That procurement will pick the vendor to provide the digital platform for the province’s planned electronic health record system, called One Person One Record (OPOR). The search is down to two finalists.

We’re told not to worry about the small mountain of evidence that those two finalists — Allscripts and Cerner — had a tighter relationship with the Nova Scotia Health Authority than the unsuccessful companies competing for the contract were permitted.

The province hired a referee from Ottawa to watch over the process that winnowed five bidders to the final two. The ref said the play was onside throughout, and if that’s not good enough for you, tough, because that’s pretty much all you’re getting.

Although, the government let it slip that the panel that did the winnowing based its decisions entirely on material the proponents provided themselves.

That means that if you read Paul Schneidereit’s news analysis in Monday’s Chronicle Herald you likely know more about the recent work experience of the two OPOR finalists than the panel knew when it picked them.

Schneidereit’s piece chronicled, among other things, problems with projects similar to OPOR in other jurisdictions.

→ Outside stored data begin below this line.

-- ==== Sys2Proof/Certificates/Slice0/Obligations.lean ====
section
/-!
DEFINITION. The statements for the provers, with the tables they speak of. A table row gives an instruction the effect that the
spec's own table gives it; the statements say that `exec` answers a next state with that effect and nothing else.
-/

set_option linter.unusedVariables false

open Sys2Proof Sys2Proof.Machine

namespace Sys2Proof.Claims

/-! ## Register words that work lane by lane -/

/-- A register word: its predicate, the vector registers it names, and what a lane in which it acts becomes. -/
structure LaneWord where
  g : Guard
  use : List Nat
  lane : View → Nat → Lane × Events

/-- A word over the elements of two sources and a third register, with its exact result on the values (06_arith.md R135, R136). -/
def exact (f : FForm) (m : AMods) (third : BitVec 9) (use : List Nat) (k : Int → Int → Int → Int) : LaneWord :=
  ⟨f.g, use, intLane f m false third (fun a b c =>
    let val := intOf m.ty.signed m.width
    (deliver m.sat m.ty.signed m.width (k (val a) (val b) (val c)), []))⟩

/-- A word on the patterns of the elements; `b32` when source B is one unsigned 32-bit value. -/
def bits (f : FForm) (m : AMods) (b32 : Bool) (use : List Nat) (k : Nat → Nat → Nat → Nat) : LaneWord :=
  ⟨f.g, use, intLane f m b32 f.d (fun a b c => (k a b c, []))⟩

/-- A word with a 32-bit literal whose destination is its first source (R138). -/
def long (l : LForm) (m : AMods) (k : Nat → Nat → Nat) : LaneWord :=
  ⟨l.g, regUse m.ty.wide l.d, longLane l m (fun a b _ => (k a b, []))⟩

/-- R72: the quotient or the remainder, and whether the case is counted. -/
def divide (m : AMods) (rem : Bool) (a b : Nat) : Nat × Events :=
  let w := m.width
  let sg := m.ty.signed
  let x := intOf sg w a
  let y := intOf sg w b
  if y = 0 then
    (if rem then a % 2 ^ w else wrapTo w (if sg then (if 0 ≤ x then intMax true w else intMin true w) else intMax false w), [arithEvent])
  else if sg && x = intMin true w && y = -1 then
    (if rem then 0 else wrapTo w (if m.sat then intMax true w else intMin true w), [])
  else (wrapTo w (if rem then x.tmod y else x.tdiv y), [])

/-- Majors 1 and 2 (06_arith.md R135 to R140). -/
def integerWord : Instr → Option LaneWord
  | .add f m => some (exact f m f.d (intUse f m false) (fun a b _ => a + b))
  | .sub f m => some (exact f m f.d (intUse f m false) (fun a b _ => a - b))
  | .mul f m => some (exact f m f.d (intUse f m false) (fun a b _ => a * b))
  | .mulh f m => some (exact f m f.d (intUse f m false) (fun a b _ => a * b / (2 : Int) ^ m.width))
  | .mad f m => some (exact f m f.c (intUse f m false ++ regUse m.ty.wide f.c) (fun a b c => a * b + c))
  | .min f m => some (exact f m f.d (intUse f m false) (fun a b _ => min a b))
  | .max f m => some (exact f m f.d (intUse f m false) (fun a b _ => max a b))
  | .abs f m => some (exact f m f.d (intUse1 f m) (fun a _ _ => |a|))
  | .neg f m => some (exact f m f.d (intUse1 f m) (fun a _ _ => -a))
  | .div f m => some ⟨f.g, intUse f m false, intLane f m false f.d (fun a b _ => divide m false a b)⟩
  | .rem f m => some ⟨f.g, intUse f m false, intLane f m false f.d (fun a b _ => divide m true a b)⟩
  | .mulmod f m => some ⟨f.g, intUse f m false, fun v i =>
      let q := (v.src64 f.b).toNat
      let bad := decide (q = 0) || decide (2 ^ 62 ≤ q)
      (v.l.setPair v.g.nregs f.d.toNat
        (BitVec.ofNat 64 (if bad then 2 ^ 64 - 1 else (v.l.pair v.g.nregs f.d.toNat).toNat * (v.src64 f.a).toNat % q)),
       if bad then [arithEvent] else [])⟩
  | .addL l m => some (long l m (fun a b => deliver m.sat m.ty.signed m.width (intOf m.ty.signed m.width a + intOf m.ty.signed m.width b)))
  | .mulL l m => some (long l m (fun a b => deliver m.sat m.ty.signed m.width (intOf m.ty.signed m.width a * intOf m.ty.signed m.width b)))
  | .andB f m => some (bits f m false (intUse f m false) (fun a b _ => a &&& b))
  | .orB f m => some (bits f m false (intUse f m false) (fun a b _ => a ||| b))
  | .xorB f m => some (bits f m false (intUse f m false) (fun a b _ => a ^^^ b))
  | .andL l m => some (long l m (fun a b => a &&& b))
  | .orL l m => some (long l m (fun a b => a ||| b))
  | .xorL l m => some (long l m (fun a b => a ^^^ b))
  | .notB f m => some (bits f m false (intUse1 f m) (fun a _ _ => 2 ^ m.width - 1 - a))
  | .shl f m => some (bits f m true (intUse f m true) (fun a b _ => a * 2 ^ (b % m.width) % 2 ^ m.width))
  | .shr f m => some (bits f m true (intUse f m true) (fun a b _ => a / 2 ^ (b % m.width)))
  | .sra f m => some (bits f m true (intUse f m true) (fun a b _ => wrapTo m.width (intOf true m.width a / (2 : Int) ^ (b % m.width))))
  | .rol f m => some (bits f m true (intUse f m true)
      (fun a b _ => (a * 2 ^ (b % m.width) + a / 2 ^ (m.width - b % m.width)) % 2 ^ m.width))
  | .clz f m => some (bits f m false (intUse1 f m) (fun a _ _ => m.width - bitLen a))
  | .popc f m => some (bits f m false (intUse1 f m) (fun a _ _ => popBits a m.width))
  | .brev f m => some (bits f m false (intUse1 f m) (fun a _ _ => revBits a m.width))
  | .bfe f m => some (bits f m true (intUse f m true) (fun a b _ => bfeBits m.ty.signed m.width a b))
  | .bfi f m => some (bits f m true (intUse f m true) (fun a b d => bfiBits m.width a b d))
  | _ => none

/-- A float word over the patterns of its elements (R144). -/
def flt (f : FForm) (m : BMods) (third : BitVec 9) (use : List Nat) (k : Nat → Nat → Nat → Nat × Events) : LaneWord :=
  ⟨f.g, use, fltLane f m third k⟩

/-- Majors 4 and 5 (R141, R144 to R148): an operation on the values that the patterns stand for, rounded once. -/
def floatWord : Instr → Option LaneWord
  | .fadd f m => some (flt f m f.d (fltUse f m) (fun a b _ =>
      sumF (FFmt.of m.ty) m.rnd m.sat (decodeF (FFmt.of m.ty) a) (decodeF (FFmt.of m.ty) b)))
  | .fsub f m => some (flt f m f.d (fltUse f m) (fun a b _ =>
      sumF (FFmt.of m.ty) m.rnd m.sat (decodeF (FFmt.of m.ty) a) (negF (decodeF (FFmt.of m.ty) b))))
  | .fmul f m => some (flt f m f.d (fltUse f m) (fun a b _ =>
      mulF (FFmt.of m.ty) m.rnd m.sat (decodeF (FFmt.of m.ty) a) (decodeF (FFmt.of m.ty) b)))
  | .fdiv f m => some (flt f m f.d (fltUse f m) (fun a b _ =>
      divF (FFmt.of m.ty) m.rnd m.sat (decodeF (FFmt.of m.ty) a) (decodeF (FFmt.of m.ty) b)))
  | .ffma f m => some (flt f m f.c (fltUse f m ++ regUse m.ty.wide f.c) (fun a b c =>
      fmaF (FFmt.of m.ty) m.rnd m.sat (decodeF (FFmt.of m.ty) a) (decodeF (FFmt.of m.ty) b) (decodeF (FFmt.of m.ty) c)))
  | .faddL l m => some ⟨l.g, regUse m.ty.wide l.d, longFlt l m sumF⟩
  | .fmulL l m => some ⟨l.g, regUse m.ty.wide l.d, longFlt l m mulF⟩
  | .fmin f m => some (flt f m f.d (fltUse f m) (fun a b _ => (minMaxF (FFmt.of m.ty) false a b, [])))
  | .fmax f m => some (flt f m f.d (fltUse f m) (fun a b _ => (minMaxF (FFmt.of m.ty) true a b, [])))
  | .fabs f m => some (flt f m f.d (fltUse1 f m) (fun a _ _ => (absF (FFmt.of m.ty) a, [])))
  | .fneg f m => some (flt f m f.d (fltUse1 f m) (fun a _ _ => (negBitsF (FFmt.of m.ty) a, [])))
  | .fcmp f m c => some ⟨f.g, srcUse m.ty.wide f.a ++ srcUse m.ty.wide f.b, fun v i =>
      (v.l.setPred f.d.toNat (condF c (decodeF (FFmt.of m.ty) (v.fltSrc m f.a)) (decodeF (FFmt.of m.ty) (v.fltSrc m f.b))), [])⟩
  | .frcp f m => some (flt f m f.d (fltUse1 f m) (fun a _ _ => divF (FFmt.of m.ty) m.rnd m.sat oneF (decodeF (FFmt.of m.ty) a)))
  | .frsq f m => some (flt f m f.d (fltUse1 f m) (fun a _ _ => rsqrtF (FFmt.of m.ty) m.rnd m.sat (decodeF (FFmt.of m.ty) a)))
  | .fsqrt f m => some (flt f m f.d (fltUse1 f m) (fun a _ _ => sqrtF (FFmt.of m.ty) m.rnd m.sat (decodeF (FFmt.of m.ty) a)))
  | .fexp2 f m => some (flt f m f.d (fltUse1 f m) (fun a _ _ => exp2F (FFmt.of m.ty) m.rnd m.sat (decodeF (FFmt.of m.ty) a)))
  | .flog2 f m => some (flt f m f.d (fltUse1 f m) (fun a _ _ => log2F (FFmt.of m.ty) m.rnd m.sat (decodeF (FFmt.of m.ty) a)))
  | .fsin f m => some (flt f m f.d (fltUse1 f m) (fun a _ _ => sinPiF (FFmt.of m.ty) m.rnd m.sat (decodeF (FFmt.of m.ty) a)))
  | .fcos f m => some (flt f m f.d (fltUse1 f m) (fun a _ _ => cosPiF (FFmt.of m.ty) m.rnd m.sat (decodeF (FFmt.of m.ty) a)))
  | .fclass f m => some ⟨f.g, srcUse m.ty.wide f.a ++ regUse false f.d, fun v i =>
      (v.put false f.d (fltElems m (fun a _ _ => (classF (FFmt.of m.ty) a, [])) (v.fltSrc m f.a) 0 0).1, [])⟩
  | .frnd f m => some (flt f m f.d (fltUse1 f m) (fun a _ _ => (integralF (FFmt.of m.ty) m.rnd m.sat a, [])))
  | _ => none

/-- Majors 6 and 7 (R149 to R154): the value of the source, delivered in the destination type. -/
def convertWord : Instr → Option LaneWord
  | .cvt f m ty2 => some ⟨f.g, srcUse ty2.wide f.a ++ regUse m.ty.wide f.d, fun v i =>
      let x := convertTo (Machine.Num.of m.ty) m.rnd m.sat ((Machine.Num.of ty2).read (v.numSrc ty2 f.a))
      (v.putNum m.ty f.d x.1, x.2)⟩
  | .pack f m ty2 pk => some ⟨f.g, srcUse ty2.wide f.a ++ srcUse false f.b ++ regUse false f.d, fun v i =>
      let x := convertTo (Machine.Num.sub m.ty pk.width) m.rnd m.sat ((Machine.Num.of ty2).read (v.numSrc ty2 f.a))
      (v.put false f.d (setEl pk.width pk.count (v.l.reg v.g.nregs f.d.toNat).toNat ((v.src f.b).toNat % pk.count) x.1), x.2)⟩
  | .unpack f m ty2 pk => some ⟨f.g, srcUse false f.a ++ srcUse false f.b ++ regUse m.ty.wide f.d, fun v i =>
      let a := match f.a with
        | .lit x => (match Machine.Num.of ty2 with
            | .flt t => joinEls 16 [litF t x, litF t x]
            | _ => litEls pk x)
        | a => (v.src a).toNat
      let x := convertTo (Machine.Num.of m.ty) m.rnd m.sat ((Machine.Num.sub ty2 pk.width).read (subEl pk.width a ((v.src f.b).toNat % pk.count)))
      (v.putNum m.ty f.d x.1, x.2)⟩
  | .lmul f m fmt pk => some ⟨f.g, srcUse false f.a ++ srcUse false f.b ++ regUse m.ty.wide f.d, fun v i =>
      let el := fun (a b : Nat) => convertTo (Machine.Num.of m.ty) m.rnd m.sat (.flt (lprod (LFmt.of fmt) a b))
      let a := v.logSrc pk f.a
      let b := v.logSrc pk f.b
      if pk = .none then (v.put m.ty.wide f.d (el a b).1, (el a b).2)
      else
        let out := (List.range pk.count).map (fun j => el (subEl pk.width a j) (subEl pk.width b j))
        (v.put false f.d (joinEls pk.width (out.map Prod.fst)), out.flatMap Prod.snd)⟩
  | .lcvt f m src => some ⟨f.g, srcUse src.wide f.a ++ regUse m.ty.wide f.d, fun v i =>
      let x := match (Machine.Num.of src).read (v.numSrc src f.a) with
        | .log t b => .flt (decodeL t b)
        | y => y
      let y := convertTo (Machine.Num.of m.ty) m.rnd m.sat x
      (v.put m.ty.wide f.d y.1, y.2)⟩
  | .ldot f m => some ⟨f.g, srcUse false f.a ++ srcUse false f.b ++ regUse false f.c ++ regUse false f.d, fun v i =>
      let x := ldotEl m (v.logSrc (dotPack m.ty) f.a) (v.logSrc (dotPack m.ty) f.b) (v.l.reg v.g.nregs f.c.toNat).toNat
      (v.put false f.d x.1, x.2)⟩
  | _ => none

The projects he cited were led by Cerner or Allscripts and the issues included massive cost overruns, long delays, and potential threats to patient safety.

If you missed it, here's Paul Scheidereit's analysis of the electronic health records mega-deal
If you missed it, here's Paul Scheidereit's analysis of the electronic health records mega-deal

It was the Department of Internal Services that produced last year’s well-publicized breach of private information. The same department is responsible for the province’s purchasing, which includes the OPOR procurement. Connecting the two functions may seem gratuitous but there is a common denominator — familiarity with the vendor.

It turns out the main vendor on the Freedom of Information Access (FOIA) site that disgorged reams of records it shouldn’t have, was a trusted partner of the government on IT projects, so what could possibly go wrong? Not a thing, other than thousands of records – some containing agonizing personal details – were, with one extra keystroke, in the wind.

The province protected Nova Scotians’ personal information from everyone other than the millions of internet users who are familiar with a simple technique that takes them a little deeper into online data, and that’s where the FOIA site builders stuffed the personal info.

Both Auditor General Michael Pickup and Privacy Commissioner Catherine Tully cited the cosy relationship between the province and the vendor as contributing to the mammoth breach. Due in part to that trusting relationship, the site wasn’t subjected to the rigorous security testing it might have been.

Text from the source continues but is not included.